Please write out exactly the lines of the data below from the line holding "Ends (.accdrn sc" through the line holding "R157, R158) -/", and leave out the rest.
[[ Study material, beginning ]]
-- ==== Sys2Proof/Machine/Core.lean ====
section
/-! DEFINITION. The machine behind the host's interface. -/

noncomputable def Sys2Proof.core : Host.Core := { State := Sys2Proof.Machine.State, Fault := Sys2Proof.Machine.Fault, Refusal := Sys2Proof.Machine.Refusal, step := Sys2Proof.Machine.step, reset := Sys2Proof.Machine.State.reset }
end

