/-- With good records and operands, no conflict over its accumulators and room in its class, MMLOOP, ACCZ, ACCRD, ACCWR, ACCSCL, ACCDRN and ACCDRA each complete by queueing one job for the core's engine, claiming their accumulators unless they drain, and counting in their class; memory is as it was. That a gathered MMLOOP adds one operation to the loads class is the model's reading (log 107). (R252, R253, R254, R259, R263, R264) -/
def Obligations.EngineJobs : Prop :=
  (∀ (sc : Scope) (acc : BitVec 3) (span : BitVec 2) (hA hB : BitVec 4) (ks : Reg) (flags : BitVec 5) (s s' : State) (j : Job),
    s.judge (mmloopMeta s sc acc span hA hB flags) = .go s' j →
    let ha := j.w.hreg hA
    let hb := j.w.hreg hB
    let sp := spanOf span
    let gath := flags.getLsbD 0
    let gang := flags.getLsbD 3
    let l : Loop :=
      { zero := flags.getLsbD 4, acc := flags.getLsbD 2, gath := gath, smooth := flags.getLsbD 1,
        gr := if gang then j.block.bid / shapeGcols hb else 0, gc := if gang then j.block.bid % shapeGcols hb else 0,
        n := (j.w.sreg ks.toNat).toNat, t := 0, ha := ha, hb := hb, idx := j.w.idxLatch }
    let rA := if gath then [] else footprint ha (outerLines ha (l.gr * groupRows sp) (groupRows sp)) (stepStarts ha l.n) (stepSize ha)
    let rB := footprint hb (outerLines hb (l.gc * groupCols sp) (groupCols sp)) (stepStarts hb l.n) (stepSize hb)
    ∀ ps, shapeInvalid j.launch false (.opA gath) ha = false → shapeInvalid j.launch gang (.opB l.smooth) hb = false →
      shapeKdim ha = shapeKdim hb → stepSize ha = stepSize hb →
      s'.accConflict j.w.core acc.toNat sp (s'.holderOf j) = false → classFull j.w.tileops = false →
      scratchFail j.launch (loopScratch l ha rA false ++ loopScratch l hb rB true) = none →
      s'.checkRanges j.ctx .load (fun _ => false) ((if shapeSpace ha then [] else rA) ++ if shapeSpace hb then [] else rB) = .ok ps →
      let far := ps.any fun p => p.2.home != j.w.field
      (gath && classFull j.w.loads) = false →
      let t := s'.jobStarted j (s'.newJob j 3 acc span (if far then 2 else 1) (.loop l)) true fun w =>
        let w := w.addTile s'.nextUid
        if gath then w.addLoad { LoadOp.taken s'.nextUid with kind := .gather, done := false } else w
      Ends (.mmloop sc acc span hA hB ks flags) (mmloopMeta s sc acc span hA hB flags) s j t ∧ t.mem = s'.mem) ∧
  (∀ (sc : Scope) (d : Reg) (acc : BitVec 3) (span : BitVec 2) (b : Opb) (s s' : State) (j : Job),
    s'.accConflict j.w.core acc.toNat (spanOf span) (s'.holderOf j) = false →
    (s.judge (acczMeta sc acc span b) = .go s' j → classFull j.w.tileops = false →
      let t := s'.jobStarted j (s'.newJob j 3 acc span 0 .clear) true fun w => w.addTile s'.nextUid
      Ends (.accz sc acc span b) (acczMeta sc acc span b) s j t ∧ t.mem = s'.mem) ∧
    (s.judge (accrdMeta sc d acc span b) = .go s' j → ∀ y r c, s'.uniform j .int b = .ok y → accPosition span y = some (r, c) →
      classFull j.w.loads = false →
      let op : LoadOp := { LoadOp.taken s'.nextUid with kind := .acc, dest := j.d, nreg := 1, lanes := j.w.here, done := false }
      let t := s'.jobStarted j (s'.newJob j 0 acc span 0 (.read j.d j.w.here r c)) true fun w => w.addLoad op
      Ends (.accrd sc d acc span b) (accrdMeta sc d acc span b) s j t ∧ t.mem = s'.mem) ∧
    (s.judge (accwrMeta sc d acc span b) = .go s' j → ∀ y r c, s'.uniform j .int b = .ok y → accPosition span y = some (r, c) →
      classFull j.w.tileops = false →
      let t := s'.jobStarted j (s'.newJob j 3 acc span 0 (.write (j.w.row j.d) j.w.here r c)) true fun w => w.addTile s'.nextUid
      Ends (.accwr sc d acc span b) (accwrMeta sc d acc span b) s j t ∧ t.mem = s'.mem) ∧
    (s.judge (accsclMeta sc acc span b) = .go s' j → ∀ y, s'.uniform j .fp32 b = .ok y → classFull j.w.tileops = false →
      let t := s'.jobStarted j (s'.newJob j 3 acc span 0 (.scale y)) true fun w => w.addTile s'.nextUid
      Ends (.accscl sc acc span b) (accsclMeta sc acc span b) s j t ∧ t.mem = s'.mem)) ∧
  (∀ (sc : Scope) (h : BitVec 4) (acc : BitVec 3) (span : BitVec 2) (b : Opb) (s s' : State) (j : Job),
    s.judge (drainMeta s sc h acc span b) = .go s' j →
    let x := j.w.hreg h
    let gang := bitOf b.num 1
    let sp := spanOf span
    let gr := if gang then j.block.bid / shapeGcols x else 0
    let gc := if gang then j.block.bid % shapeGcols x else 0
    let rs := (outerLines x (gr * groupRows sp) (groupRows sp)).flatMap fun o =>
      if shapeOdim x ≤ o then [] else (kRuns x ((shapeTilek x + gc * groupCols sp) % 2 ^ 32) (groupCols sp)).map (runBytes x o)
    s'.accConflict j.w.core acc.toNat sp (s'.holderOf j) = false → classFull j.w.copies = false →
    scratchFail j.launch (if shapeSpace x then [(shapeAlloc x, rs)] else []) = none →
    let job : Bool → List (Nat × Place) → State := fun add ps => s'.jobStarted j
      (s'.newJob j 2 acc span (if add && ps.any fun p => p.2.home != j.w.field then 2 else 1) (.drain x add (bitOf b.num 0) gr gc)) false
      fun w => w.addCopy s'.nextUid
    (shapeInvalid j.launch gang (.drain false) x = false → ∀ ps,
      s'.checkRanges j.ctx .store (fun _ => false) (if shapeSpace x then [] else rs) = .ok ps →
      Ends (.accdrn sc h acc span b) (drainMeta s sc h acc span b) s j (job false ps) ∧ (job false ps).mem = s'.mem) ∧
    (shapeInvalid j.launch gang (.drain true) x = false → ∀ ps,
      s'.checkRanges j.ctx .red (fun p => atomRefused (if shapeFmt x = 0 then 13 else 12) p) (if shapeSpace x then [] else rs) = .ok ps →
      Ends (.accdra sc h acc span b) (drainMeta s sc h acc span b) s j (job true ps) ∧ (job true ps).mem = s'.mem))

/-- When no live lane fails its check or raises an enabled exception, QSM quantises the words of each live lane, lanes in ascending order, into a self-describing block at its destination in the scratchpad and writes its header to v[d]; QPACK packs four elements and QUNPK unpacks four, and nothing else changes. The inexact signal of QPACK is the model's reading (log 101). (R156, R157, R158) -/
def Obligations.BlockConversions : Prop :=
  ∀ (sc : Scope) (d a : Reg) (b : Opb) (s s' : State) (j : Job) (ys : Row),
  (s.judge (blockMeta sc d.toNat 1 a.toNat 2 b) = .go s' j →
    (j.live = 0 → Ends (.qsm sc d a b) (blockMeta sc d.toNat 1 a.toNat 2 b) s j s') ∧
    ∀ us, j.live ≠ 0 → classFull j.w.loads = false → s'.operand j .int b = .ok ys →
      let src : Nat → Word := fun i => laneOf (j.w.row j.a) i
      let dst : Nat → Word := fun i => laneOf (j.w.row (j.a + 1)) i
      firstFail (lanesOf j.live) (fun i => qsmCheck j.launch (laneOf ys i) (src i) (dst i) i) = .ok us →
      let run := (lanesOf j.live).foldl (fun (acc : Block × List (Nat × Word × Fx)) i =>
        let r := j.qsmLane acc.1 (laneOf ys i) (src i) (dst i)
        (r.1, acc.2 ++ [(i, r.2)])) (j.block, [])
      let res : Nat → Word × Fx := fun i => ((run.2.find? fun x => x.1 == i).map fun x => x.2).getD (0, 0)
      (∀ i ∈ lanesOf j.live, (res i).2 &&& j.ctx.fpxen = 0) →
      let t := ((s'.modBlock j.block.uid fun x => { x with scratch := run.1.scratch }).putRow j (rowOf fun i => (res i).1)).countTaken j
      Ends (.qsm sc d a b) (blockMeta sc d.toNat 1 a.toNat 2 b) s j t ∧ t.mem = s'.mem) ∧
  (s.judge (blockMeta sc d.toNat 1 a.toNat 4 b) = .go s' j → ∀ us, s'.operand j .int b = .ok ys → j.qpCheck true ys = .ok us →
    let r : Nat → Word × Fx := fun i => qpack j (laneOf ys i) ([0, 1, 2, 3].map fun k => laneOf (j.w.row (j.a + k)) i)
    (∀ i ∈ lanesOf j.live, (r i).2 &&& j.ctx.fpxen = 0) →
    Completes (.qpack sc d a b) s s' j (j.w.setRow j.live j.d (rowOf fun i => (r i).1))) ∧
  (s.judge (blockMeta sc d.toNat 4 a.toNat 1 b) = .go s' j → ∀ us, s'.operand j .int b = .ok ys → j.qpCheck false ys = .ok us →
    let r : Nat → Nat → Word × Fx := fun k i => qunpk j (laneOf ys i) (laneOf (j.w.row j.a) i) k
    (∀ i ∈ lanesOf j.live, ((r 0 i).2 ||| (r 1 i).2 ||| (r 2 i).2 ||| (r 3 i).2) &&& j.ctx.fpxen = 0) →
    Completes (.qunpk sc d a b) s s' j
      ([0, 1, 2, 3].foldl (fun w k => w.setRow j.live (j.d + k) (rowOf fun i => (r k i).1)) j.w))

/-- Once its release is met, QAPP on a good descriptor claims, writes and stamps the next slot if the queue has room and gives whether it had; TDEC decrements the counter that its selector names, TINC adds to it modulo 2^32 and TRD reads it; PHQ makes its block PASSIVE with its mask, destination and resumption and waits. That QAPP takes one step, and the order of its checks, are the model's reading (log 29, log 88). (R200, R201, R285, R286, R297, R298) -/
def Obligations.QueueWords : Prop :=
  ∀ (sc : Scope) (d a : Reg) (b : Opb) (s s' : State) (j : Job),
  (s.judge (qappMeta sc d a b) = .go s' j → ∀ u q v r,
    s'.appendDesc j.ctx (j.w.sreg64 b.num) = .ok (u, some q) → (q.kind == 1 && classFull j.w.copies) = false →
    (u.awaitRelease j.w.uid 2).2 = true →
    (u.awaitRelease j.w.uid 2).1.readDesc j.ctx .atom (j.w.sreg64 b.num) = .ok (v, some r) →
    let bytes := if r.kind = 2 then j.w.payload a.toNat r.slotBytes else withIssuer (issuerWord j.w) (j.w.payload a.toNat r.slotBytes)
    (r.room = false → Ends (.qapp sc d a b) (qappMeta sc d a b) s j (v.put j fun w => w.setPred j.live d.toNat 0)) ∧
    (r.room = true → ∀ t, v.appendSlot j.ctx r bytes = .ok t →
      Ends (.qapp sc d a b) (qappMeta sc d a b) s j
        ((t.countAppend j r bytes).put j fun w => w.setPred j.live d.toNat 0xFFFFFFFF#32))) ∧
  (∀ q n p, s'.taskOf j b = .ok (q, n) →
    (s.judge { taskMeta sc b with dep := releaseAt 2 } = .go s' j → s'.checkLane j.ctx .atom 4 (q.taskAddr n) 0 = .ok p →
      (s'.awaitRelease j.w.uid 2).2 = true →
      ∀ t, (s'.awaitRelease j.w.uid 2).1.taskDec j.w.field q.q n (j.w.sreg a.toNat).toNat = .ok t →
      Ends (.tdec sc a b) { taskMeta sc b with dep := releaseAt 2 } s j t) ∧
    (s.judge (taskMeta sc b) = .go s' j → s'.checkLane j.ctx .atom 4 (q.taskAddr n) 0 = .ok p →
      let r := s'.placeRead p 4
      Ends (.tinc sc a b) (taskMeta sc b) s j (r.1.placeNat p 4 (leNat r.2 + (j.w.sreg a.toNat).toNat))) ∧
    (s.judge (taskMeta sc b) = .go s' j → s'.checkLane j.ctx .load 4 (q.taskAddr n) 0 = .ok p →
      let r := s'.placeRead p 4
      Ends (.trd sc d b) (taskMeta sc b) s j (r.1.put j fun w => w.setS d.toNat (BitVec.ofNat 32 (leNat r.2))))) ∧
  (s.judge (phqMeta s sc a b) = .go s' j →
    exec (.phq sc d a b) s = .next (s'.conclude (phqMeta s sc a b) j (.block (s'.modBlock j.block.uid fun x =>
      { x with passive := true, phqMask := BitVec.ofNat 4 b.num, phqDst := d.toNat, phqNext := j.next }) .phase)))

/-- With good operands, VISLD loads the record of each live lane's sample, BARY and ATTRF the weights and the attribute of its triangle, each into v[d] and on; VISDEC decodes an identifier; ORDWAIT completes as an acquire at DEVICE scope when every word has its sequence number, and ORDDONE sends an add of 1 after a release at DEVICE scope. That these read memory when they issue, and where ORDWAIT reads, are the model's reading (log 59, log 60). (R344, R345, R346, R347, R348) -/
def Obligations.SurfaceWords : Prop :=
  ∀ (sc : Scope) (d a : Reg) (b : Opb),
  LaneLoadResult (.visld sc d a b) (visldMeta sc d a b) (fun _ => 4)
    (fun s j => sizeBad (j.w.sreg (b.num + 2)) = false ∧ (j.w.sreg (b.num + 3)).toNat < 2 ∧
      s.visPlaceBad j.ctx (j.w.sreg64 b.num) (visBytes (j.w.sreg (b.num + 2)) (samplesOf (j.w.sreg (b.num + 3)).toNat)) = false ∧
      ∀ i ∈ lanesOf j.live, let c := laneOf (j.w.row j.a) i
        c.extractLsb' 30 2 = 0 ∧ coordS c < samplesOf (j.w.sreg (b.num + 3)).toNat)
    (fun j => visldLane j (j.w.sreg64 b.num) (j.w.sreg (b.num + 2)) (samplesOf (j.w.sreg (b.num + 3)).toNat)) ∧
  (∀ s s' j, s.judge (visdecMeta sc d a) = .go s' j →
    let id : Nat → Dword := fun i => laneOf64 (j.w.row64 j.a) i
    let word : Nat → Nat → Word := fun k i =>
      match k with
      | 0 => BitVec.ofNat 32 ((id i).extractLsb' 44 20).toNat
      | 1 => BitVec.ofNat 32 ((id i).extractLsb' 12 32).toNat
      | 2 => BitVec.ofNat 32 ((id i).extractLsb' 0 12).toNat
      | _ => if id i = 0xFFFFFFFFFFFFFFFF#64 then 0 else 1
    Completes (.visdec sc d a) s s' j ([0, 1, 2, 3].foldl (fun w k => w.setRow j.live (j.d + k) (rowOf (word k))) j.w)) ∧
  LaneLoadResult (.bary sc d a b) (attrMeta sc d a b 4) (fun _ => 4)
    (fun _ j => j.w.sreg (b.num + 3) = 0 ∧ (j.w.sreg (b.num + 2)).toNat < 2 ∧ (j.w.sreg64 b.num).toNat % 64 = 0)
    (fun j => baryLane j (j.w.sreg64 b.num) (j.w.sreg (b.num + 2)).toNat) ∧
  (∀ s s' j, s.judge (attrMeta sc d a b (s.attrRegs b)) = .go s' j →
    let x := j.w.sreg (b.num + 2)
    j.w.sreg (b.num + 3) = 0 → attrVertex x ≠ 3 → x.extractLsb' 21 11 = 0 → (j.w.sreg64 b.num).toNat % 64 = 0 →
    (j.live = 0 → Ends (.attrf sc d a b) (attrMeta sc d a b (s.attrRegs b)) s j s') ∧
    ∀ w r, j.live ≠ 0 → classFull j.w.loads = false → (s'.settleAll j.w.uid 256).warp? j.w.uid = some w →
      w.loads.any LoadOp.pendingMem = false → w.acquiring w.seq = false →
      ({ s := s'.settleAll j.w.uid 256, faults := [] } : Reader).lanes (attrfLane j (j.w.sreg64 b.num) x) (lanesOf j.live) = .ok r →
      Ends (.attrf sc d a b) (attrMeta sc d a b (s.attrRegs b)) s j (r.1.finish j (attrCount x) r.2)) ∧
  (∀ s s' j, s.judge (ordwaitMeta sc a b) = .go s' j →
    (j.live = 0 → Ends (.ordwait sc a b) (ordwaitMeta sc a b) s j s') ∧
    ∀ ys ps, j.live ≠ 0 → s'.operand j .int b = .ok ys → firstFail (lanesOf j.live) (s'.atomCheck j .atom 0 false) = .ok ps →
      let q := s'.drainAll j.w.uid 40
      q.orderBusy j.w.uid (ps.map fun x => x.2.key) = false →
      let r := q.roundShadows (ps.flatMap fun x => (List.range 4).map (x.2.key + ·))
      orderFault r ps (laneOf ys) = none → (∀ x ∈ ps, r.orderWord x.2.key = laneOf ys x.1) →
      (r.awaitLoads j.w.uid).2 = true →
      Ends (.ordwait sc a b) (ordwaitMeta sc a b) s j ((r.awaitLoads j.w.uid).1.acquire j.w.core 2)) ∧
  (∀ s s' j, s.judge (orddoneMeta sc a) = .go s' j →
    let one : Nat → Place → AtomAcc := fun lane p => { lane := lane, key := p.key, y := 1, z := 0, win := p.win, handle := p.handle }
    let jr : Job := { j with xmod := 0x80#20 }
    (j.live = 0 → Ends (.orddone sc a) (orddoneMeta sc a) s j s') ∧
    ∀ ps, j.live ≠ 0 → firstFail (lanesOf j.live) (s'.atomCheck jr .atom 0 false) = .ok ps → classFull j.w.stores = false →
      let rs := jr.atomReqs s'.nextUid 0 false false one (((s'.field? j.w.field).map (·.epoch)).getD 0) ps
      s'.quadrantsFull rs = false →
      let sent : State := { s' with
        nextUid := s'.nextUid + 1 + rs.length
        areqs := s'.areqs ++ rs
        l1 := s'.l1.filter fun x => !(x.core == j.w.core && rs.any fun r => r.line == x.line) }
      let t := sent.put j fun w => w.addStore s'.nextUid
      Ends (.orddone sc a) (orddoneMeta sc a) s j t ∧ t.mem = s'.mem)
[[ Study material, end ]]
• Reply:
      Ends (.accdrn sc h acc span b) (drainMeta s sc h acc span b) s j (job false ps) ∧ (job false ps).mem = s'.mem) ∧
    (shapeInvalid j.launch gang (.drain true) x = false → ∀ ps,
      s'.checkRanges j.ctx .red (fun p => atomRefused (if shapeFmt x = 0 then 13 else 12) p) (if shapeSpace x then [] else rs) = .ok ps →
      Ends (.accdra sc h acc span b) (drainMeta s sc h acc span b) s j (job true ps) ∧ (job true ps).mem = s'.mem))

/-- When no live lane fails its check or raises an enabled exception, QSM quantises the words of each live lane, lanes in ascending order, into a self-describing block at its destination in the scratchpad and writes its header to v[d]; QPACK packs four elements and QUNPK unpacks four, and nothing else changes. The inexact signal of QPACK is the model's reading (log 101). (R156, R157, R158) -/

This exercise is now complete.